▸ **Exercise objective**: Your task is to output every record exactly as it is given.

(Dataset entries)
· · · ·

-- ==== Sys2Proof/Machine/Operands.lean ====
section
/-! DEFINITION. The one operand form, direct (spec R73): a data operand, a store destination and a branch target. -/

namespace Sys2Proof.Machine

/-- The Word a direct operand names (R53, R73). -/
def operandWord (s : State) (a : Addr) : Word := s.memRead a

/-- A Word stored to the cell a direct operand names (R53, R73). -/
def storeOperand (s : State) (a : Addr) (v : Word) : State := s.memWrite a v

/-- A direct branch target: the operand itself, an absolute address (R124), as a value of PC. -/
def branchTarget (a : Addr) : PcVal := a.castSucc

end Sys2Proof.Machine
end

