-- ==== Sys2Proof/Machine/DataMovement.lean ====
section
/-! DEFINITION. LDA, STA (spec R110, R111): raw copies, no decode or encode. -/

namespace Sys2Proof.Machine

/-- LDA a (R110). -/
def execLda (a : Addr) (s : State) : Host.Outcome State Fault Refusal := .next (s.setAcc (operandWord s a))

/-- STA a (R111). -/
def execSta (a : Addr) (s : State) : Host.Outcome State Fault Refusal := .next (storeOperand s a s.acc)

end Sys2Proof.Machine
end

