-- ==== Sys2Proof/Machine/Core.lean ====
section
/-! DEFINITION. The model behind the host's interface. -/

def Sys2Proof.core : Host.Core := { State := Sys2Proof.Machine.State, Fault := Sys2Proof.Machine.Fault, Refusal := Sys2Proof.Machine.Refusal, step := Sys2Proof.Machine.step, reset := Sys2Proof.Machine.State.reset }
end

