-- ==== Sys2Proof/Laws/Datapath.lean ====
section
/-! SUPPORT. The signed-value conversion, said once. -/

namespace Sys2Proof.Machine

theorem decodeSigned_of_ge {w : Word} (h : 500 ≤ w.val) : decodeSigned w = (w.val : Int) - 1000 := if_pos h

theorem decodeSigned_of_lt {w : Word} (h : w.val < 500) : decodeSigned w = (w.val : Int) := if_neg (by simp only [Config.signSplit]; omega)

/-- Everything decode can answer: the word's value, or 1000 less. -/
theorem decodeSigned_cases (w : Word) :
    (500 ≤ w.val ∧ decodeSigned w = (w.val : Int) - 1000) ∨ (w.val < 500 ∧ decodeSigned w = (w.val : Int)) := by
  by_cases h : 500 ≤ w.val
  · exact .inl ⟨h, decodeSigned_of_ge h⟩
  · exact .inr ⟨by omega, decodeSigned_of_lt (by omega)⟩

/-- The value encode writes is the Euclidean residue. -/
theorem encodeSigned_val (x : Int) : ((encodeSigned x).val : Int) = x % 1000 :=
  Int.toNat_of_nonneg (Int.emod_nonneg x (by decide))

/-- Encode depends on the residue alone. -/
theorem encodeSigned_congr {x y : Int} (h : x % 1000 = y % 1000) : encodeSigned x = encodeSigned y := by
  have hx := encodeSigned_val x
  have hy := encodeSigned_val y
  exact Fin.ext (by omega)

@[simp] theorem encodeSigned_zero : encodeSigned 0 = 0 := rfl

end Sys2Proof.Machine
end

· · · ·

▸ **Written solution**:
-- ==== Sys2Proof/Machine/Operands.lean ====
section
/-! DEFINITION. The one operand form, direct (spec R73): a data operand, a store destination and a branch target. -/

namespace Sys2Proof.Machine

/-- The Word a direct operand names (R53, R73). -/
def operandWord (s : State) (a : Addr) : Word := s.memRead a

/-- A Word stored to the cell a direct operand names (R53, R73). -/
def storeOperand (s : State) (a : Addr) (v : Word) : State := s.memWrite a v

/-- A direct branch target: the operand itself, an absolute address (R124), as a value of PC. -/
def branchTarget (a : Addr) : PcVal := a.castSucc

end Sys2Proof.Machine
end

-- ==== Sys2Proof/Machine/DataMovement.lean ====
section
/-! DEFINITION. LDA, STA (spec R110, R111): raw copies, no decode or encode. -/

namespace Sys2Proof.Machine

/-- LDA a (R110). -/
def execLda (a : Addr) (s : State) : Host.Outcome State Fault Refusal := .next (s.setAcc (operandWord s a))

/-- STA a (R111). -/
def execSta (a : Addr) (s : State) : Host.Outcome State Fault Refusal := .next (storeOperand s a s.acc)

end Sys2Proof.Machine
end

-- ==== Sys2Proof/Machine/Core.lean ====
section
/-! DEFINITION. The model behind the host's interface. -/

def Sys2Proof.core : Host.Core := { State := Sys2Proof.Machine.State, Fault := Sys2Proof.Machine.Fault, Refusal := Sys2Proof.Machine.Refusal, step := Sys2Proof.Machine.step, reset := Sys2Proof.Machine.State.reset }
end

-- ==== Sys2Proof/Laws/Datapath.lean ====
section
/-! SUPPORT. The signed-value conversion, said once. -/

namespace Sys2Proof.Machine

theorem decodeSigned_of_ge {w : Word} (h : 500 ≤ w.val) : decodeSigned w = (w.val : Int) - 1000 := if_pos h

theorem decodeSigned_of_lt {w : Word} (h : w.val < 500) : decodeSigned w = (w.val : Int) := if_neg (by simp only [Config.signSplit]; omega)

/-- Everything decode can answer: the word's value, or 1000 less. -/
theorem decodeSigned_cases (w : Word) :
    (500 ≤ w.val ∧ decodeSigned w = (w.val : Int) - 1000) ∨ (w.val < 500 ∧ decodeSigned w = (w.val : Int)) := by
  by_cases h : 500 ≤ w.val
  · exact .inl ⟨h, decodeSigned_of_ge h⟩
  · exact .inr ⟨by omega, decodeSigned_of_lt (by omega)⟩

/-- The value encode writes is the Euclidean residue. -/
theorem encodeSigned_val (x : Int) : ((encodeSigned x).val : Int) = x % 1000 :=
  Int.toNat_of_nonneg (Int.emod_nonneg x (by decide))

/-- Encode depends on the residue alone. -/
theorem encodeSigned_congr {x y : Int} (h : x % 1000 = y % 1000) : encodeSigned x = encodeSigned y := by
  have hx := encodeSigned_val x
  have hy := encodeSigned_val y
  exact Fin.ext (by omega)

@[simp] theorem encodeSigned_zero : encodeSigned 0 = 0 := rfl

end Sys2Proof.Machine
end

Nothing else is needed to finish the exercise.